Inflação para população pobre foi mais alta entre janeiro e junho
Mesmo com o alívio no mês de junho, a faixa mais pobre da população foi mais afetada pela inflação no acumulado de janeiro a junho deste ano. O estudo do Ipea mede a inflação por faixa de rendimento e divide as famílias em seis grupos, de acordo com os respectivos ganhos mensais: renda muito baixa, baixa, média-baixa, média, média-alta e alta.
A inflação para cada uma dessas faixas em junho e no acumulado do primeiro semestre foi a seguinte:
- Renda muito baixa (renda familiar abaixo de R$ 2.202 por mês): inflação de 0,2% em junho e 3,19% no 1.º semestre
- Renda baixa (R$ 2.202 a R$ 3.303): inflação de 0,21% em junho e 3,15% no 1.º semestre
- Renda média-baixa (R$ 3.303 a R$ 5.505): inflação de 0,23% em junho e 3,09% no 1.º semestre
- Renda média (R$ 5.505 a R$ 11.010): inflação de 0,24% em junho e 2,97% no 1.º semestre
- Renda média-alta (R$ 11.010 a R$ 22.020): inflação de 0,27% em junho e 3,04% no 1.º semestre
- Renda alta (acima de R$ 22.020): inflação de 0,28% em junho e 2,58% no 1.º semestre
No acumulado de janeiro a junho, contribuíram para a inflação da classe de baixa renda (3,2%) a alta de 3,6% no preço dos alimentos no domicílio e de 7% na energia elétrica. A faixa de renda alta tem a taxa menos elevada (2,6%), beneficiada pela queda média de 27,9% das passagens aéreas no período.
Alta nos preços continua perceptível para quem tem menos renda
Matheus Dias explica que, mesmo que a queda no preço dos alimentos tenha trazido um alívio inflacionário para as camadas de renda mais baixa, nem sempre há um benefício perceptível por essa faixa da população.
A inflação de alimentos subiu quase sem tréguas nos últimos anos, fazendo com que o nível de preços esteja muito alto. “Então, é bastante comum as pessoas de mais baixa renda alegarem que, apesar das quedas, os preços ainda estão muito altos”, afirma.
O elevado valor da cesta básica faz com que as pessoas de renda mais baixa recorram a alternativas para conseguir manter o consumo. “Muitas acabam recorrendo ao endividamento para conseguir consumir a cesta básica”, explica.
Tarifas de Trump podem baixar preço dos alimentos no Brasil
Segundo Dias, se as tarifas de 50% impostas por Donald Trump aos produtos brasileiros entrarem em vigor, elas podem ajudar a reduzir o preço dos alimentos no mercado interno.
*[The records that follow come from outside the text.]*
-- ==== Sys2Proof/Laws/Receive.lean ====
section
/-! SUPPORT. How the pending RECV reads a frame that stands in `RXQ`, byte by byte (R84): `await_open` up to the last
byte of its content, `await_frame` to its end. -/

namespace Sys2Proof.Machine

/-- The pending RECV cannot time out: what the clock has advanced since it began and what it still will is within the
limit. -/
def OnTime (s : State) : Prop := elapsed s.cfg.clkW s.env.now s.rx.start + slack s.env ≤ s.rx.timeout.toNat

/-- t follows s by reading `read` and nothing else than the receive machine and the environment has changed. -/
structure Got (read : Bytes) (s t : State) : Prop where
  regs : SameButRx s t
  env : Exchanged [] read s.env t.env

theorem Got.refl (s : State) : Got [] s s := ⟨.refl s, .refl _⟩

theorem Got.trans {a b : Bytes} {s t u : State} (h : Got a s t) (h' : Got b t u) : Got (a ++ b) s u :=
  ⟨h.regs.trans h'.regs, h.env.read h'.env⟩

theorem OnTime.mono {a : Bytes} {s t : State} (h : OnTime s) (hg : Got a s t) (hs : t.rx.start = s.rx.start)
    (ht : t.rx.timeout = s.rx.timeout) : OnTime t := by
  have := hg.env.elapsed s.cfg.clkW s.rx.start
  simp only [OnTime, hs, ht, hg.regs.fields.1] at *
  omega

theorem OnTime.fresh {s : State} (h : OnTime s) :
    timedOut s.cfg.clkW s.env.turn.now s.rx.start s.rx.timeout = false := by
  have : elapsed s.cfg.clkW s.env.turn.now s.rx.start + slack s.atPoll.env ≤ _ :=
    (atPoll_exchanged s).elapsed s.cfg.clkW s.rx.start
  simp only [timedOut, OnTime, decide_eq_false_iff_not] at *
  omega

/-- A poll on time is the case over `rx_state` (R84). -/
theorem OnTime.poll {s : State} (h : OnTime s) :
    poll s =
      match s.rx.state with
      | .awaitingStart => pollStart s.atPoll
      | .readingHeader => pollDecoded storeHeaderByte s.atPoll
      | .readingBody => pollDecoded (storeBodyByte s.cfg.respBodyCap) s.atPoll
      | .awaitingEnd => pollEnd s.atPoll
      | .complete => endRecv .slipStateError s.atPoll := by
  simp only [Machine.poll, Env.readClock_fst, timedOut_mod, State.atPoll_cfg, State.atPoll_rx, h.fresh, Bool.false_eq_true,
    if_false]
  all_goals cases s.rx.state <;> rfl

/-! ### One byte -/

theorem rxByte_some {e : Env} {b : Byte} {q : Bytes} (h : e.rxq = b :: q) : e.rxByte.1 = some b := by simp [h]


theorem slipDecode_stuffed {s : State} {b : Byte} {q : Bytes} (he : s.rx.escPending = false)
    (hq : s.env.rxq = stuffByte b ++ q) :
    ∃ t, slipDecode s = (.byte b, t) ∧ t.rx = s.rx ∧ Got (stuffByte b) s t := by
  have he' : { s.rx with escPending := false } = s.rx := by rw [← he]
  obtain ⟨h, hs⟩ | ⟨h, hs⟩ | ⟨h1, h2, hs⟩ := stuffByte_cases b
  · rw [hs] at hq
    have e1 : s.env.rxByte.1 = some slipESC := by simp [hq]
    have e2 : s.env.rxByte.2.rxq = slipESCEND :: (q ++ turnRx s.env.script) := by simp [hq]
    have e3 : s.env.rxByte.2.rxByte.1 = some slipESCEND := rxByte_some e2
    refine ⟨{ s with env := s.env.rxByte.2.rxByte.2, rx := s.rx }, ?_, rfl, ⟨rfl, ?_⟩⟩
    · simp only [slipDecode, he, decodeEscaped, e1, e3, firstByteOutcome_esc, escapedOutcome_escEnd, Bool.false_eq_true,
        if_false]
      rw [he', h]
    · rw [hs]
      exact (Exchanged.rxByte hq).read (Exchanged.rxByte e2)
  · rw [hs] at hq
    have e1 : s.env.rxByte.1 = some slipESC := by simp [hq]
    have e2 : s.env.rxByte.2.rxq = slipESCESC :: (q ++ turnRx s.env.script) := by simp [hq]
    have e3 : s.env.rxByte.2.rxByte.1 = some slipESCESC := rxByte_some e2
    refine ⟨{ s with env := s.env.rxByte.2.rxByte.2, rx := s.rx }, ?_, rfl, ⟨rfl, ?_⟩⟩
    · simp only [slipDecode, he, decodeEscaped, e1, e3, firstByteOutcome_esc, escapedOutcome_escEsc, Bool.false_eq_true,
        if_false]
      rw [he', h]
    · rw [hs]
      exact (Exchanged.rxByte hq).read (Exchanged.rxByte e2)
  · rw [hs] at hq
    have e1 : s.env.rxByte.1 = some b := by simp [hq]
    refine ⟨{ s with env := s.env.rxByte.2 }, ?_, rfl, ⟨rfl, ?_⟩⟩
    · simp only [slipDecode, he, e1, firstByteOutcome_plain h1 h2, Bool.false_eq_true, if_false]
    · rw [hs]
      exact Exchanged.rxByte hq

theorem slipDecode_boundary {s : State} {q : Bytes} (he : s.rx.escPending = false) (hq : s.env.rxq = slipEND :: q) :
    ∃ t, slipDecode s = (.frameBoundary, t) ∧ t.rx = s.rx ∧ Got [slipEND] s t := by
  have e1 : s.env.rxByte.1 = some slipEND := by simp [hq]
  refine ⟨{ s with env := s.env.rxByte.2 }, ?_, rfl, ⟨rfl, Exchanged.rxByte hq⟩⟩
  simp only [slipDecode, he, e1, firstByteOutcome_end, Bool.false_eq_true, if_false]

theorem slipDecode_bad {s : State} {b : Byte} {q : Bytes} (he : s.rx.escPending = false)
    (hq : s.env.rxq = slipESC :: b :: q) (h1 : b ≠ slipESCEND) (h2 : b ≠ slipESCESC) :
    ∃ t, slipDecode s = (.badEscape, t) ∧ t.rx = s.rx ∧ Got [slipESC, b] s t := by
  have he' : { s.rx with escPending := false } = s.rx := by rw [← he]
  have e1 : s.env.rxByte.1 = some slipESC := by simp [hq]
  have e2 : s.env.rxByte.2.rxq = b :: (q ++ turnRx s.env.script) := by simp [hq]
  have e3 : s.env.rxByte.2.rxByte.1 = some b := rxByte_some e2
  refine ⟨{ s with env := s.env.rxByte.2.rxByte.2, rx := s.rx }, ?_, rfl, ⟨rfl, (Exchanged.rxByte hq).read (Exchanged.rxByte e2)⟩⟩
  simp only [slipDecode, he, decodeEscaped, e1, e3, firstByteOutcome_esc, Bool.false_eq_true, if_false]
  rw [he']
  simp [escapedOutcome, h1, h2]

/-! ### The registers inside a frame -/

/-- A byte is stored where the receive machine stands (R84). -/
def storeByte (cap : Nat) (b : Byte) (rx : Receiver) : Receiver :=
  if rx.state = .readingHeader then storeHeaderByte b rx else storeBodyByte cap b rx

/-- The byte stands where it is stored, and the others stay. -/
theorem storeAt_spec {k : Nat} {bs : Bytes} (h : k ≤ bs.length) (c : Byte) :
    k < (storeAt k c bs).length ∧ bs.length ≤ (storeAt k c bs).length ∧ (k < bs.length → (storeAt k c bs).length = bs.length) ∧
      ∀ j, byteAt (storeAt k c bs) j = if j = k then c else byteAt bs j := by
  refine ⟨by simp [storeAt, h], by simp [storeAt, h]; omega, fun _ => by simp [storeAt]; omega, fun j => ?_⟩
  have hl : (bs.take k).length = k := by simp [h]
  by_cases hj : j = k
  · subst hj
    simp [byteAt, storeAt, h]
  · rw [if_neg hj]
    by_cases hlt : j < k
    · simp [byteAt, storeAt, List.getElem?_append, h, hlt, show j < bs.length by omega]
    · have h1 : j - k = (j - (k + 1)) + 1 := by omega
      have h2 : k + 1 + (j - (k + 1)) = j := by omega
      simp [byteAt, storeAt, List.getElem?_append, h, hlt, h1, h2]

/-- The receive registers after the logical bytes p of a frame, from rx0 where its RECV began. -/
structure At (cap : Nat) (rx0 : Receiver) (p : Bytes) (rx : Receiver) : Prop where
  active : rx.active = true
  esc : rx.escPending = false
  start : rx.start = rx0.start
  timeout : rx.timeout = rx0.timeout
  expected : rx.expected = rx0.expected
  header : rx.hdr.toList.take p.length = p.take 8
  short : p.length < 8 → rx.state = .readingHeader ∧ rx.hdrIdx = p.length ∧ rx.bodyIdx = 0#16
  long : 8 ≤ p.length → p.length ≤ 8 + (getLe16 p 2).toNat ∧ rx.hdrIdx = 8 ∧ rx.bodyLen = getLe16 p 2 ∧ rx.respValue = getLe32 p 4 ∧
    rx.bodyIdx.toNat = p.length - 8 ∧ (∀ i, i < cap → 8 + i < p.length → i < rx.respBody.length ∧ byteAt rx.respBody i = byteAt p (8 + i)) ∧
    rx.state = if p.length = 8 + (getLe16 p 2).toNat then .awaitingEnd else .readingBody

theorem byteAt_append_left {a b : Bytes} {i : Nat} (h : i < a.length) : byteAt (a ++ b) i = byteAt a i := by
  simp [byteAt, List.getElem?_append_left h]

theorem getLe16_append {a b : Bytes} {i : Nat} (h : i + 1 < a.length) : getLe16 (a ++ b) i = getLe16 a i := by
  simp only [getLe16]
  rw [byteAt_append_left (by omega), byteAt_append_left h]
Isso pode ocorrer caso setores exportadores de alimentos, principalmente, não consigam escoar a produção.
Nesse caso, em vez de irem para os EUA, os produtos podem ser direcionados para o mercado interno e, com a maior oferta, o preço tende a cair. De certa forma, é o que ocorreu em junho: com o aumento na safra e na oferta de alimentos, o preço caiu.
Por outro lado, em relação a produtos manufaturados, por exemplo, caso o Brasil estabeleça uma tarifa recíproca para importações dos EUA, o custo irá aumentar, pressionando os preços.